(EXERCISE MATERIAL)
-- ==== Sys2Proof/Machine/Tier.lean ====
section
/-! DEFINITION. The tier manager at the owner and at a coppice node (spec/03 R79 to R86, spec/08 R198 to R216): placement, moves, felling, coppicing and stall reports. -/

namespace Sys2Proof.Machine

/-! ### Placement descriptors (R198 to R200) -/

/-- The number of placement descriptors as it acts. -/
def pdCount (s : State) : Nat := min 4096 (s.r Reg.TIR_PD_COUNT_COUNT)
/-- The HBM address of the descriptor table. -/
def pdBase (s : State) : Nat := s.r Reg.TIR_PD_BASE_LO_BASE_LO * 4096 + s.r Reg.TIR_PD_BASE_HI_BASE_HI * 2 ^ 32

/-- Reads descriptor i, or none where it is not VALID, breaks a range of R198, or on a mixed-role node names another node (R200). -/
def readPd (s : State) (i : Nat) : Option Pd :=
  if pdCount s ≤ i then none
  else
    let d := s.rd (pdBase s + 128 * i) 128
    let fl := leField d 0 1
    let n := leField d 1 1
    let t := (List.range 16).map fun k => leField d (0x10 + 4 * k) 4
    let ok := bit fl 0 && decide (fl < 4) && decide (1 ≤ n) && decide (n ≤ 16) && decide (leField d 2 1 < n) && leField d 3 1 == 0
      && decide (1 ≤ leField d 4 2) && leField d 9 7 == 0 && allZero (d.drop 0x50) && (t.drop n).all (· == 0)
      && (t.take n).all fun v => v % 256 == 0
    let own := decide (s.role ≠ roleMixed) || ((t.take n).all (fun v => v / 65536 == s.nodeId) && (!bit fl 1 || leField d 6 2 == s.nodeId))
    if ok && own then
      some { lowerEn := bit fl 1, targets := n, start := leField d 2 1, run := leField d 4 2, lowerNode := leField d 6 2,
             lowerPool := leField d 8 1, target := (t.take n).map fun v => (v / 65536, bits v 8 8) }
    else none

/-! ### Moves at the owner (R199 to R203, R206) -/

/-- Whether a move has its cut: its entry is being marked or is MOVING. Before that other moves of the cut may be asking for slots, and after its flip new ones may begin while it lasts out its grace period. -/
def Move.live (m : Move) : Bool := decide (m.stage ≠ .reserving) && decide (m.stage ≠ .grace)

/-- The move that has a request's cut. -/
def findMove (s : State) (h k : Nat) : Option Move := s.tir.moves.find? fun m => m.handle == h && m.cut == k && m.live

/-- Writes a move back as another. -/
def setMove (s : State) (m n : Move) : State := { s with tir := { s.tir with moves := s.tir.moves.replace m n } }

/-- Drops a move. -/
def dropMove (s : State) (m : Move) : State := { s with tir := { s.tir with moves := s.tir.moves.erase m } }

/-- Step 1 of R202: RESERVE to the destination. -/
def startMove (s : State) (x : Ctx) (k node pool tries : Nat) (pd : Option Pd) (fell job : Bool) : State :=
  let m : Move := { handle := x.handle, cut := k, node := node, pool := pool, tries := tries, pd := pd, group := sliceGroup (kvHeadsOf s x) k, slot := 0, ring := 0, old := x.cut k,
                    stage := .reserving, deadline := 0, fell := fell, job := job }
  let s := { s with tir := { s.tir with moves := s.tir.moves ++ [m] } }
  s.emit (.msg node (.reserve ⟨s.nodeId, x.handle, pool, x.record, k, x.claimGen⟩))

/-- The entry a move's cut takes when it flips. -/
def Move.entry (m : Move) : CutEntry := { m.old with state := .resident, isLocal := false, node := m.node, pool := m.pool, slot := m.slot, ring := m.ring }

/-- Sends FREE for the slot a move reserved (R202, R203, R206). -/
def freeReserved (s : State) (m : Move) : State :=
  s.emit (.msg m.node (.free m.handle m.cut ⟨m.pool, m.group, m.slot, m.ring⟩))

/-- GRACE_US in ns; below 50 acts as 50. -/
def graceNs (s : State) : Nat := max 50 (s.r Reg.TIR_MOVE_CFG_GRACE_US) * 1000
/-- INFLIGHT as it acts: 1 to 16. -/
def moveInflight (s : State) : Nat := min 16 (max 1 (s.r Reg.TIR_MOVE_CFG_INFLIGHT))

/-- Moves of a request that belong to a MOVE command and have not ended. -/
def jobMoves (s : State) (h : Nat) : Nat := s.tir.moves.countP fun m => m.handle == h && m.job && decide (m.stage ≠ .grace)

/-- Whether a cut's slot has more holders than its request (R162, R164): its hold count where this node is its home. The count of another home's slot is 1 without SHARED, and with it a value this node cannot see (log 135). -/
def heldByOthers (s : State) (x : Ctx) (k : Nat) : Bool :=
  let e := x.cut k
  let n := slotName s x k e
  if e.isLocal then false
  else if e.node = s.nodeId then (match findSlot s n with | some (_, _, c) => decide (1 < c.holds) | none => e.shared)
  else e.shared && Config.slotHeld e.node [n.pool, n.group, n.slot, n.ring] s.now

/-- Whether a cut's home is a node and pool already. -/
def homedAt (e : CutEntry) (node pool : Nat) : Bool := !e.isLocal && e.node == node && e.pool == pool

/-- Starts further cuts of a MOVE up to INFLIGHT, skipping those not RESIDENT, moving, or home already (R201); a cut with other holders stops it (R164). -/
def moveJobStart (s : State) (j : MoveJob) : Nat → State × MoveJob
  | 0 => (s, j)
  | fuel + 1 =>
    match j.todo, s.ctx j.handle with
    | k :: rest, some x =>
      if j.stopped.isSome then (s, { j with todo := [] })
      else if moveInflight s ≤ jobMoves s j.handle then (s, j)
      else
        let e := x.cut k
        let j' := { j with todo := rest }
        if decide (e.state ≠ .resident) || (findMove s j.handle k).isSome || homedAt e j.node j.pool then
          moveJobStart s j' fuel
        else if heldByOthers s x k then (s, { j' with todo := [], stopped := some (Status.conflict.code, Detail.TRL_SHARED) })
        else moveJobStart (startMove s x k j.node j.pool 0 none false true) j' fuel
    | _, _ => (s, { j with todo := [] })

/-- A status by its code. -/
def statusOf (c : Nat) : Status := (Status.ofCode c).getD .fenced

/-- Advances the MOVE command of a request: starts more cuts, and completes it when none is left (R201). -/
def moveJobAdvance (s : State) (h : Nat) : State :=
  match s.tir.moveJobs.find? fun j => j.handle == h with
  | none => s
  | some j =>
    let p := moveJobStart s j (j.todo.length + 1)
    let s := p.1
    let j := p.2
    let rest := s.tir.moveJobs.filter fun i => i.handle != h
    if j.todo.isEmpty ∧ jobMoves s h = 0 then
      let s := { s with tir := { s.tir with moveJobs := rest } }
      let d : Done := match j.stopped with
        | some (st, dt) => Done.of (statusOf st) dt
        | none => Done.ok
      completeCmd s Op.MOVE j.cmd { d with handle := h, value := j.moved }
    else { s with tir := { s.tir with moveJobs := rest ++ [j] } }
(End EXERCISE MATERIAL)
▶ AIM OF THE EXERCISE
Could you transcribe every entry exactly, without altering anything?

▶ EXPECTED OUTPUT
-- ==== Sys2Proof/Machine/Tier.lean ====
section
/-! DEFINITION. The tier manager at the owner and at a coppice node (spec/03 R79 to R86, spec/08 R198 to R216): placement, moves, felling, coppicing and stall reports. -/

namespace Sys2Proof.Machine

/-! ### Placement descriptors (R198 to R200) -/

/-- The number of placement descriptors as it acts. -/
def pdCount (s : State) : Nat := min 4096 (s.r Reg.TIR_PD_COUNT_COUNT)
/-- The HBM address of the descriptor table. -/
def pdBase (s : State) : Nat := s.r Reg.TIR_PD_BASE_LO_BASE_LO * 4096 + s.r Reg.TIR_PD_BASE_HI_BASE_HI * 2 ^ 32

/-- Reads descriptor i, or none where it is not VALID, breaks a range of R198, or on a mixed-role node names another node (R200). -/
def readPd (s : State) (i : Nat) : Option Pd :=
  if pdCount s ≤ i then none
  else
    let d := s.rd (pdBase s + 128 * i) 128
    let fl := leField d 0 1
    let n := leField d 1 1
    let t := (List.range 16).map fun k => leField d (0x10 + 4 * k) 4
    let ok := bit fl 0 && decide (fl < 4) && decide (1 ≤ n) && decide (n ≤ 16) && decide (leField d 2 1 < n) && leField d 3 1 == 0
      && decide (1 ≤ leField d 4 2) && leField d 9 7 == 0 && allZero (d.drop 0x50) && (t.drop n).all (· == 0)
      && (t.take n).all fun v => v % 256 == 0
    let own := decide (s.role ≠ roleMixed) || ((t.take n).all (fun v => v / 65536 == s.nodeId) && (!bit fl 1 || leField d 6 2 == s.nodeId))
    if ok && own then
      some { lowerEn := bit fl 1, targets := n, start := leField d 2 1, run := leField d 4 2, lowerNode := leField d 6 2,
             lowerPool := leField d 8 1, target := (t.take n).map fun v => (v / 65536, bits v 8 8) }
    else none

/-! ### Moves at the owner (R199 to R203, R206) -/

/-- Whether a move has its cut: its entry is being marked or is MOVING. Before that other moves of the cut may be asking for slots, and after its flip new ones may begin while it lasts out its grace period. -/
def Move.live (m : Move) : Bool := decide (m.stage ≠ .reserving) && decide (m.stage ≠ .grace)

/-- The move that has a request's cut. -/
def findMove (s : State) (h k : Nat) : Option Move := s.tir.moves.find? fun m => m.handle == h && m.cut == k && m.live

/-- Writes a move back as another. -/
def setMove (s : State) (m n : Move) : State := { s with tir := { s.tir with moves := s.tir.moves.replace m n } }

/-- Drops a move. -/
def dropMove (s : State) (m : Move) : State := { s with tir := { s.tir with moves := s.tir.moves.erase m } }

/-- Step 1 of R202: RESERVE to the destination. -/
def startMove (s : State) (x : Ctx) (k node pool tries : Nat) (pd : Option Pd) (fell job : Bool) : State :=
  let m : Move := { handle := x.handle, cut := k, node := node, pool := pool, tries := tries, pd := pd, group := sliceGroup (kvHeadsOf s x) k, slot := 0, ring := 0, old := x.cut k,
                    stage := .reserving, deadline := 0, fell := fell, job := job }
  let s := { s with tir := { s.tir with moves := s.tir.moves ++ [m] } }
  s.emit (.msg node (.reserve ⟨s.nodeId, x.handle, pool, x.record, k, x.claimGen⟩))

/-- The entry a move's cut takes when it flips. -/
def Move.entry (m : Move) : CutEntry := { m.old with state := .resident, isLocal := false, node := m.node, pool := m.pool, slot := m.slot, ring := m.ring }

/-- Sends FREE for the slot a move reserved (R202, R203, R206). -/
def freeReserved (s : State) (m : Move) : State :=
  s.emit (.msg m.node (.free m.handle m.cut ⟨m.pool, m.group, m.slot, m.ring⟩))

/-- GRACE_US in ns; below 50 acts as 50. -/
def graceNs (s : State) : Nat := max 50 (s.r Reg.TIR_MOVE_CFG_GRACE_US) * 1000
/-- INFLIGHT as it acts: 1 to 16. -/
def moveInflight (s : State) : Nat := min 16 (max 1 (s.r Reg.TIR_MOVE_CFG_INFLIGHT))

/-- Moves of a request that belong to a MOVE command and have not ended. -/
def jobMoves (s : State) (h : Nat) : Nat := s.tir.moves.countP fun m => m.handle == h && m.job && decide (m.stage ≠ .grace)

/-- Whether a cut's slot has more holders than its request (R162, R164): its hold count where this node is its home. The count of another home's slot is 1 without SHARED, and with it a value this node cannot see (log 135). -/
def heldByOthers (s : State) (x : Ctx) (k : Nat) : Bool :=
  let e := x.cut k
  let n := slotName s x k e
  if e.isLocal then false
  else if e.node = s.nodeId then (match findSlot s n with | some (_, _, c) => decide (1 < c.holds) | none => e.shared)
  else e.shared && Config.slotHeld e.node [n.pool, n.group, n.slot, n.ring] s.now

/-- Whether a cut's home is a node and pool already. -/
def homedAt (e : CutEntry) (node pool : Nat) : Bool := !e.isLocal && e.node == node && e.pool == pool

/-- Starts further cuts of a MOVE up to INFLIGHT, skipping those not RESIDENT, moving, or home already (R201); a cut with other holders stops it (R164). -/
def moveJobStart (s : State) (j : MoveJob) : Nat → State × MoveJob
  | 0 => (s, j)
  | fuel + 1 =>
    match j.todo, s.ctx j.handle with
    | k :: rest, some x =>
      if j.stopped.isSome then (s, { j with todo := [] })
      else if moveInflight s ≤ jobMoves s j.handle then (s, j)
      else
        let e := x.cut k
        let j' := { j with todo := rest }
        if decide (e.state ≠ .resident) || (findMove s j.handle k).isSome || homedAt e j.node j.pool then
          moveJobStart s j' fuel
        else if heldByOthers s x k then (s, { j' with todo := [], stopped := some (Status.conflict.code, Detail.TRL_SHARED) })
        else moveJobStart (startMove s x k j.node j.pool 0 none false true) j' fuel
    | _, _ => (s, { j with todo := [] })

/-- A status by its code. -/
def statusOf (c : Nat) : Status := (Status.ofCode c).getD .fenced

/-- Advances the MOVE command of a request: starts more cuts, and completes it when none is left (R201). -/
def moveJobAdvance (s : State) (h : Nat) : State :=
  match s.tir.moveJobs.find? fun j => j.handle == h with
  | none => s
  | some j =>
    let p := moveJobStart s j (j.todo.length + 1)
    let s := p.1
    let j := p.2
    let rest := s.tir.moveJobs.filter fun i => i.handle != h
    if j.todo.isEmpty ∧ jobMoves s h = 0 then
      let s := { s with tir := { s.tir with moveJobs := rest } }
      let d : Done := match j.stopped with
        | some (st, dt) => Done.of (statusOf st) dt
        | none => Done.ok
      completeCmd s Op.MOVE j.cmd { d with handle := h, value := j.moved }
    else { s with tir := { s.tir with moveJobs := rest ++ [j] } }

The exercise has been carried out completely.